-- ==== Sys2Proof/Tests/Slice0.lean ====
section
/-! SUPPORT. Tests: words of the spec's encodings, ill-formed terms, states that meet the statements' hypotheses, and small
steps. Expected values are worked out by hand from the rules that the comments name. -/

namespace Sys2Proof.Tests

open Sys2Proof Sys2Proof.Machine

set_option maxRecDepth 8192

/-! ### A small machine -/

/-- Bytes put into a memory. -/
def put (m : Memory) (l : List (Nat × Nat × Nat)) : Memory :=
  l.foldl (fun m x => Memory.writeN m x.1 (natToBytes x.2.1 x.2.2)) m

/-- The TLB entry of a 64 KiB page of CTXID 3 (R24): valid, leaf, A and D set; `fl` adds to it. -/
def page (v frame : Nat) (fl : Nat) : TlbEntry := ⟨3, v, 16, BitVec.ofNat 64 (frame * 2 ^ 16 + 0x603 + fl), 0x3000 + 8 * v⟩

/-- Pages 1 to 8 at frames 0x4001 up: code and data, save area, ink table, an inked page, return stacks; and the ink map. -/
def pages : List TlbEntry :=
  [page 1 0x4001 0xC, page 2 0x4002 4, page 3 0x4003 4, page 4 0x4004 4, page 5 0x4005 0x84, page 6 0x4006 4,
   page 0x80 0x4080 4, page 8 0x4008 0]

/-- A thread: general numbers in v1 to v7, addresses in v8 to v15, more from v16 on. -/
def th0 : Thread :=
  { Thread.reset with
    pc := 0x10000, tag := 77
    v := [(1, 5), (2, 0x0000_0003_FFFF_FFFE), (3, 0x4040_0000_3F80_0000), (4, 0x8000_0000_0000_0001), (5, 0x0100_0102), (6, 2),
      (8, 0x0100_0000_0000_1000), (9, 0x0200_0000_00F0_0100), (10, 0x2_0000), (11, 0x5_0000), (12, 0x1_0020), (13, 7),
      (14, 0x0000_0001_0000_0007)] }

def tm0 : Team :=
  { Team.reset with
    groups := [⟨0, 128, none, 0⟩], scrSize := 65536, tiles := 4, palKiB := 1, margBytes := 1024, ringStages := [(0, 2)]
    rstack := 0x6_0000 }

def cx0 : Ctx :=
  { Ctx.reset with
    ctxid := 3, root := 0x10_0000, priv := true, wb := [(0, 0x0010_0000_0000_0000)], trapbase := 0x1_0100
    savebase := 0x3_0000, inkdesc := 0x4_0000, ligbase := 0x0100_0000_0008_0000 }

def co0 : Machine.Core :=
  { Machine.Core.reset with active := some 0, slots := [(0, ⟨0, false, [], false, none⟩)], tlb := pages }

/-- Physical memory: the ink table, and bytes of the data page. -/
def phys0 : Memory :=
  put [] [(0x4002_0000, 8, 0x1122_3344_5566_8788), (0x4002_0050, 4, 9), (0x4004_0038, 8, 0xE000_0000_0000_2000),
    (0x4004_0048, 8, 0xE000_0000_0000_2040), (0x4006_0010, 8, 0x1_0040)]

/-- Where offset `o` of the scratchpad of core 0 stands for CTXID 3. -/
def sk (o : Nat) : Nat := scratchKey 3 0 o

def bd0 : Bundle := ⟨0, 0, 0, 0, [0], 0x10000⟩

/-- One thread of one team, about to issue. -/
def st0 : State :=
  { State.reset with
    phys := phys0, well := put [] [(0x1000, 8, 0x0102_0304_0506_0708)], scratch := put [] [(sk 0x100, 8, 0xF1F2_F3F4_F5F6_F7F8)]
    ctxs := [(0, cx0)], cores := [(0, co0)], diesT := [(0, { Die.reset with tlb := pages })], teams := [(0, tm0)]
    threads := [(0, th0)], bundle := some bd0, uid := 1, steps := 127, ports := [0, 1] }

/-- `st0` with changes to its thread. -/
def stT (f : Thread → Thread) : State := { st0 with threads := [(0, f th0)] }

/-! ### Hypotheses of the statements about an issue -/

/-- What `State.Quiet` asks, as a test. -/
def quietB (s : State) (bd : Bundle) : Bool :=
  s.threads.all (fun p => !(p.2.core == bd.core && p.2.ctx == bd.ctx && p.2.slot == bd.slot) || p.2.trap == none)
    && (s.team bd.team).haltReason == none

● ● ● ●

_Work request_: Please retype the top of the data exactly, down to and including the line that holds "def tm0 : Team", and nothing further.

_Response to the exercise_:
-- ==== Sys2Proof/Tests/Slice0.lean ====
section
/-! SUPPORT. Tests: words of the spec's encodings, ill-formed terms, states that meet the statements' hypotheses, and small
steps. Expected values are worked out by hand from the rules that the comments name. -/

namespace Sys2Proof.Tests

open Sys2Proof Sys2Proof.Machine

set_option maxRecDepth 8192

/-! ### A small machine -/

/-- Bytes put into a memory. -/
def put (m : Memory) (l : List (Nat × Nat × Nat)) : Memory :=
  l.foldl (fun m x => Memory.writeN m x.1 (natToBytes x.2.1 x.2.2)) m

/-- The TLB entry of a 64 KiB page of CTXID 3 (R24): valid, leaf, A and D set; `fl` adds to it. -/
def page (v frame : Nat) (fl : Nat) : TlbEntry := ⟨3, v, 16, BitVec.ofNat 64 (frame * 2 ^ 16 + 0x603 + fl), 0x3000 + 8 * v⟩

/-- Pages 1 to 8 at frames 0x4001 up: code and data, save area, ink table, an inked page, return stacks; and the ink map. -/
def pages : List TlbEntry :=
  [page 1 0x4001 0xC, page 2 0x4002 4, page 3 0x4003 4, page 4 0x4004 4, page 5 0x4005 0x84, page 6 0x4006 4,
   page 0x80 0x4080 4, page 8 0x4008 0]

/-- A thread: general numbers in v1 to v7, addresses in v8 to v15, more from v16 on. -/
def th0 : Thread :=
  { Thread.reset with
    pc := 0x10000, tag := 77
    v := [(1, 5), (2, 0x0000_0003_FFFF_FFFE), (3, 0x4040_0000_3F80_0000), (4, 0x8000_0000_0000_0001), (5, 0x0100_0102), (6, 2),
      (8, 0x0100_0000_0000_1000), (9, 0x0200_0000_00F0_0100), (10, 0x2_0000), (11, 0x5_0000), (12, 0x1_0020), (13, 7),
      (14, 0x0000_0001_0000_0007)] }

def tm0 : Team :=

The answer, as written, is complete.